Subsequently, we tested the effect of CP724714 on IR-induced G2/M arrest in MCF-7, ZR-75-1 and SkBr3 cells. As shown in Figure 5c, the induction of G2/M arrest after IR was effectively abrogated by incubation of cells with 50 or 100 μM CP724714, with little effect noted in cells incubated with 10 μM CP724714, a dose that had little inhibitory effect on HER2 phosphorylation in both MCF-7 and SkBr3 cells (Figure 5a). Our previous published data demonstrates that the IR-induced increase in the amount of G2/M-phase cells can be detected as early as 8 h after IR.45 We therefore tested the effect of CP724714 on IR-induced G2/M arrest at 8 h following IR. As shown in Figure 5c (lower right panel), incubation with 50 μM CP724714 also, respectively, abrogated the induction of G2/M arrest in MCF-7 cells exposed to 6 and 12 Gy IR.

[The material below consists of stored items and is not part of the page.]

/-! ### Float, conversion, dot products -/

/-- R143 to R153: every float instruction completes, with its result in D and its flags in `%fflags`. Model's readings:
log entry 9. -/
def Obligations.FloatResults : Prop := ∀ (h : Head) (d a b : Operand) (m : FMod) (c : FCmp) (k : Comb),
  let f := fmtOf m.ty
  Float3 (.fadd h d a b m) h d a b m (fun p q _ => addNum f m.rnd m.ftz p q) ∧
  Float3 (.fsub h d a b m) h d a b m (fun p q _ => addNum f m.rnd m.ftz p q.negate) ∧
  Float3 (.fmul h d a b m) h d a b m (fun p q _ => mulNum f m.rnd m.ftz p q) ∧
  Float3 (.ffma h d a b m) h d a b m (fun p q r => fmaNum f m.rnd m.ftz p q r) ∧
  Codes (.fmin h d a b m) h d a b m (fun p q => minMax f m.ftz false p q) ∧
  Codes (.fmax h d a b m) h d a b m (fun p q => minMax f m.ftz true p q) ∧
  Float3 (.fdiv h d a b m) h d a b m (fun p q _ => divNum f m.rnd m.ftz p q) ∧
  Float1 (.fsqrt h d a m) h d a m (fun p => sqrtNum f m.rnd m.ftz p) ∧
  Float1 (.frcp h d a m) h d a m (fun p => rcpNum f m.ftz p) ∧
  Float1 (.frsq h d a m) h d a m (fun p => rsqrtNum f m.ftz p) ∧
  Float1 (.fexp2 h d a m) h d a m (fun p => exp2Num f m.ftz p) ∧
  Float1 (.flog2 h d a m) h d a m (fun p => log2Num f m.ftz p) ∧
  Float1 (.fsin h d a m) h d a m (fun p => sinNum f m.ftz p) ∧
  Float1 (.fcos h d a m) h d a m (fun p => cosNum f m.ftz p) ∧
  Puts (.fclass h d a m) h d false (fun w x l =>
    (fJoin ((fElems m.ty).map fun pos => (pos, ⟨2 ^ classBit f (fCode m.ty (fRead w x m.ty l a) pos), 0⟩))).1) ∧
  Float1 (.frnd h d a m) h d a m (fun p => rndNum f m.rnd m.ftz p) ∧
  Codes (.fabs h d a m) h d a a m (fun p _ => ⟨p % 2 ^ (f.bits - 1), 0⟩) ∧
  Codes (.fneg h d a m) h d a a m (fun p _ => ⟨(p + 2 ^ (f.bits - 1)) % 2 ^ f.bits, 0⟩) ∧
  Sets (.fsetp h d a b m.ty c k) always (fun _ w x =>
    let r := fun l => fcmpHolds f c (fCode m.ty (fRead w x m.ty l a) 0) (fCode m.ty (fRead w x m.ty l b) 0)
    let w' := w.writePred (predNo d) (w.guard h) fun l => combine k (w.predOf l (predNo d)) (r l).1
    { w' with fflags := (lanesOf (w.guard h)).foldl (fun g l => g ||| (r l).2) w'.fflags })

/-- R155 to R163: conversions and packed dot products complete with their results and flags; FCVT.sr advances `%dither`
where some lane computes (R82). Model's readings: log entry 9. -/
def Obligations.ConversionAndDotResults : Prop := ∀ (h : Head) (d a b : Operand) (dt st : FFmt) (rnd : Rnd) (ftz ovf : Bool)
    (se de : BitVec 3) (it : CType) (ft : FType) (pt : PackType) (hi : Bool) (ut : UnpkType) (g : BitVec 2) (sa sb sc : Bool),
  Sets (.fcvt h d a dt st rnd ftz ovf se de) always (fun _ w x =>
    let n := ffmtBits dt
    let wide := n == 64 || (decide (n < 32) && isUni d)
    let r := fun l => toFFmt dt st rnd (ditherAt (if n < 32 then de.toNat else 0) l w.dither.toNat) ftz ovf
      (ffmtRead st ftz ((readOp w x (if st == .f64 then .wide else .one) l a).toNat / 2 ^ (se.toNat * ffmtBits st) % 2 ^ ffmtBits st))
    let v := if rnd == .sr && w.guard h != 0 then { w with dither := w.dither + 1 } else w
    let u := v.writeD d wide (w.guard h) fun l =>
      if n < 32 then putField (readOp w x (if wide then .wide else .one) l d) (de.toNat * n) n (r l).code
      else BitVec.ofNat 64 (r l).code
    { u with fflags := (computing w h d).foldl (fun q l => q ||| (r l).flags) u.fflags }) ∧
  PutsF (.f2i h d a it ft rnd) h d (ctypeBits it == 64 || isUni d) (fun w x l =>
    toInteger it rnd (decodeNum (fmtOf ft) (fCode ft (fRead w x ft l a) 0))) ∧
  PutsF (.i2f h d a ft it rnd) h d (fWide ft) (fun w x l =>
    let v := toCType it (readOp w x (if ctypeBits it == 64 then .wide else .one) l a)
    let r := roundFin (fmtOf ft) rnd false (decide (v < 0)) v.natAbs 0
    (BitVec.ofNat 64 r.code, r.flags)) ∧
  PutsF (.pack h d a b pt rnd ftz hi) h d false (fun w x l =>
    let f := packFmt pt
    let r := fun o => toFmt f rnd 0 ftz false (readNum fmtF32 ftz (fCode .f32 (fRead w x .f32 l o) 0))
    let v := (r a).code + (r b).code * 2 ^ f.bits
    (if f.bits = 16 then BitVec.ofNat 64 v else putField (readOp w x .one l d) (if hi then 16 else 0) 16 v,
      (r a).flags ||| (r b).flags)) ∧
  PutsF (.unpk h d a ut g) h d true (fun w x l =>
    let n := ffmtBits (unpkFmt ut)
    let r := fun i => toFmt fmtF32 .rne 0 false false (ffmtRead (unpkFmt ut) false ((readWord w x l a).toNat / 2 ^ (i * n) % 2 ^ n))
    (BitVec.ofNat 64 ((r (2 * g.toNat)).code + (r (2 * g.toNat + 1)).code * 2 ^ 32),
      (r (2 * g.toNat)).flags ||| (r (2 * g.toNat + 1)).flags)) ∧
  (let dot := fun (i : Instr) (f : Word → Word → Int) =>
    Puts i h d false fun w x l =>
      (BitVec.ofInt 32 ((readWord w x l d).toInt + f (readWord w x l a) (readWord w x l b))).setWidth 64
   dot (.dot4i8 h d a b sa sb) (dotInt sa sb 8) ∧ dot (.dot8i4 h d a b sa sb) (dotInt sa sb 4) ∧
   dot (.dotb32 h d a b false) (fun p q => 32 - 2 * (popCount (p ^^^ q) : Int)) ∧
   dot (.dotb32 h d a b true) fun p q => (popCount (p &&& q) : Int)) ∧
  (let fdot := fun (i : Instr) (n : Nat) (fa fb : Fmt) (scale : Wave → WCtx → Nat → Machine.Num → Option Machine.Num) =>
    PutsF i h d false fun w x l =>
      let el := fun (f : Fmt) o e => decodeNum f ((readWord w x l o).toNat / (2 ^ f.bits) ^ e % 2 ^ f.bits)
      let r := dotFloat rnd ((List.range n).map fun e => mulExact (el fa a e) (el fb b e)) (scale w x l)
        (decodeNum fmtF32 (readWord w x l d).toNat)
      (BitVec.ofNat 64 r.code, r.flags)
   fdot (.dot2bf h d a b rnd) 2 fmtBf16 fmtBf16 (fun _ _ _ t => some t) ∧
   fdot (.dot4f8 h d a b sa sb sc rnd) 4 (if sa then fmtE5m2 else fmtE4m3) (if sb then fmtE5m2 else fmtE4m3)
     fun w x l t => if sc then scaleTerm t (readWord w x l (nextReg d)).toNat else some t)
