-- ==== Sys2Proof/Laws/State.lean ====
section
/-! SUPPORT. What each update of a record of the state leaves of every other field, and what it makes of its own. -/

namespace Sys2Proof.Machine

/-! ### setWave -/

@[simp] theorem State.setWave_blocks (s : State) (n : Nat) (w : Wave) : (s.setWave n w).blocks = s.blocks := rfl
@[simp] theorem State.setWave_grids (s : State) (n : Nat) (w : Wave) : (s.setWave n w).grids = s.grids := rfl
@[simp] theorem State.setWave_kernels (s : State) (n : Nat) (w : Wave) : (s.setWave n w).kernels = s.kernels := rfl
@[simp] theorem State.setWave_contexts (s : State) (n : Nat) (w : Wave) : (s.setWave n w).contexts = s.contexts := rfl
@[simp] theorem State.setWave_dies (s : State) (n : Nat) (w : Wave) : (s.setWave n w).dies = s.dies := rfl
@[simp] theorem State.setWave_cores (s : State) (n : Nat) (w : Wave) : (s.setWave n w).cores = s.cores := rfl
@[simp] theorem State.setWave_cards (s : State) (n : Nat) (w : Wave) : (s.setWave n w).cards = s.cards := rfl
@[simp] theorem State.setWave_lds (s : State) (n : Nat) (w : Wave) : (s.setWave n w).lds = s.lds := rfl
@[simp] theorem State.setWave_ldsTags (s : State) (n : Nat) (w : Wave) : (s.setWave n w).ldsTags = s.ldsTags := rfl
@[simp] theorem State.setWave_hbm (s : State) (n : Nat) (w : Wave) : (s.setWave n w).hbm = s.hbm := rfl
@[simp] theorem State.setWave_hbmDom (s : State) (n : Nat) (w : Wave) : (s.setWave n w).hbmDom = s.hbmDom := rfl
@[simp] theorem State.setWave_hbmHeld (s : State) (n : Nat) (w : Wave) : (s.setWave n w).hbmHeld = s.hbmHeld := rfl
@[simp] theorem State.setWave_hbmClock (s : State) (n : Nat) (w : Wave) : (s.setWave n w).hbmClock = s.hbmClock := rfl
@[simp] theorem State.setWave_domains (s : State) (n : Nat) (w : Wave) : (s.setWave n w).domains = s.domains := rfl
@[simp] theorem State.setWave_regions (s : State) (n : Nat) (w : Wave) : (s.setWave n w).regions = s.regions := rfl
@[simp] theorem State.setWave_cascades (s : State) (n : Nat) (w : Wave) : (s.setWave n w).cascades = s.cascades := rfl
@[simp] theorem State.setWave_invalidations (s : State) (n : Nat) (w : Wave) : (s.setWave n w).invalidations = s.invalidations := rfl
@[simp] theorem State.setWave_seqs (s : State) (n : Nat) (w : Wave) : (s.setWave n w).seqs = s.seqs := rfl
@[simp] theorem State.setWave_queues (s : State) (n : Nat) (w : Wave) : (s.setWave n w).queues = s.queues := rfl
@[simp] theorem State.setWave_pifo (s : State) (n : Nat) (w : Wave) : (s.setWave n w).pifo = s.pifo := rfl
@[simp] theorem State.setWave_rankPrograms (s : State) (n : Nat) (w : Wave) : (s.setWave n w).rankPrograms = s.rankPrograms := rfl
@[simp] theorem State.setWave_threads (s : State) (n : Nat) (w : Wave) : (s.setWave n w).threads = s.threads := rfl
@[simp] theorem State.setWave_frozen (s : State) (n : Nat) (w : Wave) : (s.setWave n w).frozen = s.frozen := rfl
@[simp] theorem State.setWave_taking (s : State) (n : Nat) (w : Wave) : (s.setWave n w).taking = s.taking := rfl
@[simp] theorem State.setWave_stopAsks (s : State) (n : Nat) (w : Wave) : (s.setWave n w).stopAsks = s.stopAsks := rfl
@[simp] theorem State.setWave_restarts (s : State) (n : Nat) (w : Wave) : (s.setWave n w).restarts = s.restarts := rfl
@[simp] theorem State.setWave_rotation (s : State) (n : Nat) (w : Wave) : (s.setWave n w).rotation = s.rotation := rfl
@[simp] theorem State.setWave_coopWaiting (s : State) (n : Nat) (w : Wave) : (s.setWave n w).coopWaiting = s.coopWaiting := rfl
@[simp] theorem State.setWave_coopTold (s : State) (n : Nat) (w : Wave) : (s.setWave n w).coopTold = s.coopTold := rfl
@[simp] theorem State.setWave_nextGrid (s : State) (n : Nat) (w : Wave) : (s.setWave n w).nextGrid = s.nextGrid := rfl
@[simp] theorem State.setWave_nextSerial (s : State) (n : Nat) (w : Wave) : (s.setWave n w).nextSerial = s.nextSerial := rfl
@[simp] theorem State.setWave_nextHandle (s : State) (n : Nat) (w : Wave) : (s.setWave n w).nextHandle = s.nextHandle := rfl
@[simp] theorem State.setWave_nextTrace (s : State) (n : Nat) (w : Wave) : (s.setWave n w).nextTrace = s.nextTrace := rfl
@[simp] theorem State.setWave_nextKey (s : State) (n : Nat) (w : Wave) : (s.setWave n w).nextKey = s.nextKey := rfl
@[simp] theorem State.setWave_links (s : State) (n : Nat) (w : Wave) : (s.setWave n w).links = s.links := rfl
@[simp] theorem State.setWave_deviceNo (s : State) (n : Nat) (w : Wave) : (s.setWave n w).deviceNo = s.deviceNo := rfl
@[simp] theorem State.setWave_exports (s : State) (n : Nat) (w : Wave) : (s.setWave n w).exports = s.exports := rfl
@[simp] theorem State.setWave_groups (s : State) (n : Nat) (w : Wave) : (s.setWave n w).groups = s.groups := rfl
@[simp] theorem State.setWave_staging (s : State) (n : Nat) (w : Wave) : (s.setWave n w).staging = s.staging := rfl
@[simp] theorem State.setWave_archive (s : State) (n : Nat) (w : Wave) : (s.setWave n w).archive = s.archive := rfl
@[simp] theorem State.setWave_archiveNext (s : State) (n : Nat) (w : Wave) : (s.setWave n w).archiveNext = s.archiveNext := rfl
@[simp] theorem State.setWave_lifetime (s : State) (n : Nat) (w : Wave) : (s.setWave n w).lifetime = s.lifetime := rfl
@[simp] theorem State.setWave_startRec (s : State) (n : Nat) (w : Wave) : (s.setWave n w).startRec = s.startRec := rfl
@[simp] theorem State.setWave_islands (s : State) (n : Nat) (w : Wave) : (s.setWave n w).islands = s.islands := rfl
@[simp] theorem State.setWave_powerLimit (s : State) (n : Nat) (w : Wave) : (s.setWave n w).powerLimit = s.powerLimit := rfl
@[simp] theorem State.setWave_errors (s : State) (n : Nat) (w : Wave) : (s.setWave n w).errors = s.errors := rfl
@[simp] theorem State.setWave_readError (s : State) (n : Nat) (w : Wave) : (s.setWave n w).readError = s.readError := rfl
@[simp] theorem State.setWave_ldsWrote (s : State) (n : Nat) (w : Wave) : (s.setWave n w).ldsWrote = s.ldsWrote := rfl
@[simp] theorem State.setWave_reports (s : State) (n : Nat) (w : Wave) : (s.setWave n w).reports = s.reports := rfl
@[simp] theorem State.setWave_agenda (s : State) (n : Nat) (w : Wave) : (s.setWave n w).agenda = s.agenda := rfl
@[simp] theorem State.setWave_cur (s : State) (n : Nat) (w : Wave) : (s.setWave n w).cur = s.cur := rfl
@[simp] theorem State.setWave_fresh (s : State) (n : Nat) (w : Wave) : (s.setWave n w).fresh = s.fresh := rfl
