-- ==== Sys2Proof/Laws/Stores.lean ====
section
/-! SUPPORT. What writing bytes of a local store or of HBM changes, and what it leaves. -/

namespace Sys2Proof.Machine

/-! ### Local store: the fields a write leaves -/

@[simp] theorem State.coreWrite_waves (s : State) (dom a : Nat) (b : Byte) : (s.coreWrite dom a b).waves = s.waves := by
  unfold State.coreWrite; split <;> rfl
@[simp] theorem State.ldsWrite_waves (s : State) (dom a : Nat) (b : Byte) : (s.ldsWrite dom a b).waves = s.waves := by
  unfold State.ldsWrite; split
  · rfl
  · simp
@[simp] theorem State.ldsWrites_waves (bs : List Byte) : ∀ (s : State) (dom a : Nat), (s.ldsWrites dom a bs).waves = s.waves := by
  induction bs with
  | nil => intros; rfl
  | cons b bs ih => intros; simp [State.ldsWrites, ih]

@[simp] theorem State.coreWrite_blocks (s : State) (dom a : Nat) (b : Byte) : (s.coreWrite dom a b).blocks = s.blocks := by
  unfold State.coreWrite; split <;> rfl
@[simp] theorem State.ldsWrite_blocks (s : State) (dom a : Nat) (b : Byte) : (s.ldsWrite dom a b).blocks = s.blocks := by
  unfold State.ldsWrite; split
  · rfl
  · simp
@[simp] theorem State.ldsWrites_blocks (bs : List Byte) : ∀ (s : State) (dom a : Nat), (s.ldsWrites dom a bs).blocks = s.blocks := by
  induction bs with
  | nil => intros; rfl
  | cons b bs ih => intros; simp [State.ldsWrites, ih]

@[simp] theorem State.coreWrite_grids (s : State) (dom a : Nat) (b : Byte) : (s.coreWrite dom a b).grids = s.grids := by
  unfold State.coreWrite; split <;> rfl
@[simp] theorem State.ldsWrite_grids (s : State) (dom a : Nat) (b : Byte) : (s.ldsWrite dom a b).grids = s.grids := by
  unfold State.ldsWrite; split
  · rfl
  · simp
@[simp] theorem State.ldsWrites_grids (bs : List Byte) : ∀ (s : State) (dom a : Nat), (s.ldsWrites dom a bs).grids = s.grids := by
  induction bs with
  | nil => intros; rfl
  | cons b bs ih => intros; simp [State.ldsWrites, ih]

@[simp] theorem State.coreWrite_kernels (s : State) (dom a : Nat) (b : Byte) : (s.coreWrite dom a b).kernels = s.kernels := by
  unfold State.coreWrite; split <;> rfl
@[simp] theorem State.ldsWrite_kernels (s : State) (dom a : Nat) (b : Byte) : (s.ldsWrite dom a b).kernels = s.kernels := by
  unfold State.ldsWrite; split
  · rfl
  · simp
@[simp] theorem State.ldsWrites_kernels (bs : List Byte) : ∀ (s : State) (dom a : Nat), (s.ldsWrites dom a bs).kernels = s.kernels := by
  induction bs with
  | nil => intros; rfl
  | cons b bs ih => intros; simp [State.ldsWrites, ih]

@[simp] theorem State.coreWrite_contexts (s : State) (dom a : Nat) (b : Byte) : (s.coreWrite dom a b).contexts = s.contexts := by
  unfold State.coreWrite; split <;> rfl
@[simp] theorem State.ldsWrite_contexts (s : State) (dom a : Nat) (b : Byte) : (s.ldsWrite dom a b).contexts = s.contexts := by
  unfold State.ldsWrite; split
  · rfl
  · simp
@[simp] theorem State.ldsWrites_contexts (bs : List Byte) : ∀ (s : State) (dom a : Nat), (s.ldsWrites dom a bs).contexts = s.contexts := by
  induction bs with
  | nil => intros; rfl
  | cons b bs ih => intros; simp [State.ldsWrites, ih]

@[simp] theorem State.coreWrite_dies (s : State) (dom a : Nat) (b : Byte) : (s.coreWrite dom a b).dies = s.dies := by
  unfold State.coreWrite; split <;> rfl
@[simp] theorem State.ldsWrite_dies (s : State) (dom a : Nat) (b : Byte) : (s.ldsWrite dom a b).dies = s.dies := by
  unfold State.ldsWrite; split
  · rfl
  · simp
@[simp] theorem State.ldsWrites_dies (bs : List Byte) : ∀ (s : State) (dom a : Nat), (s.ldsWrites dom a bs).dies = s.dies := by
  induction bs with
  | nil => intros; rfl
  | cons b bs ih => intros; simp [State.ldsWrites, ih]

@[simp] theorem State.coreWrite_cores (s : State) (dom a : Nat) (b : Byte) : (s.coreWrite dom a b).cores = s.cores := by
  unfold State.coreWrite; split <;> rfl
@[simp] theorem State.ldsWrite_cores (s : State) (dom a : Nat) (b : Byte) : (s.ldsWrite dom a b).cores = s.cores := by
  unfold State.ldsWrite; split
  · rfl
  · simp
@[simp] theorem State.ldsWrites_cores (bs : List Byte) : ∀ (s : State) (dom a : Nat), (s.ldsWrites dom a bs).cores = s.cores := by
  induction bs with
  | nil => intros; rfl
  | cons b bs ih => intros; simp [State.ldsWrites, ih]

@[simp] theorem State.coreWrite_cards (s : State) (dom a : Nat) (b : Byte) : (s.coreWrite dom a b).cards = s.cards := by
  unfold State.coreWrite; split <;> rfl
@[simp] theorem State.ldsWrite_cards (s : State) (dom a : Nat) (b : Byte) : (s.ldsWrite dom a b).cards = s.cards := by
  unfold State.ldsWrite; split
  · rfl
  · simp
@[simp] theorem State.ldsWrites_cards (bs : List Byte) : ∀ (s : State) (dom a : Nat), (s.ldsWrites dom a bs).cards = s.cards := by
  induction bs with
  | nil => intros; rfl
  | cons b bs ih => intros; simp [State.ldsWrites, ih]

Phosphorylation of histone H3 by Cdc2/cyclin B is required for cells entering into mitosis.40 We therefore tested the effect of CP724714 on the amount of mitotic cells following IR. As shown in Figure 5d, >90% decrease in the proportion of mitotic cells was detected in irradiated MCF-7 cells relative to control non-irradiated cells (black bars). In contrast, incubation with CP724714 blocked the effect of IR, resulting in a significant increase in the proportion of mitotic cells in irradiated cells compared with the control irradiated cells (Figure 5d, IR). Incubation with CP724714 alone resulted in a slight decrease in the amount of mitotic cells compared with the control untreated cells (Figure 5d, None), but the effect was not statistically significant.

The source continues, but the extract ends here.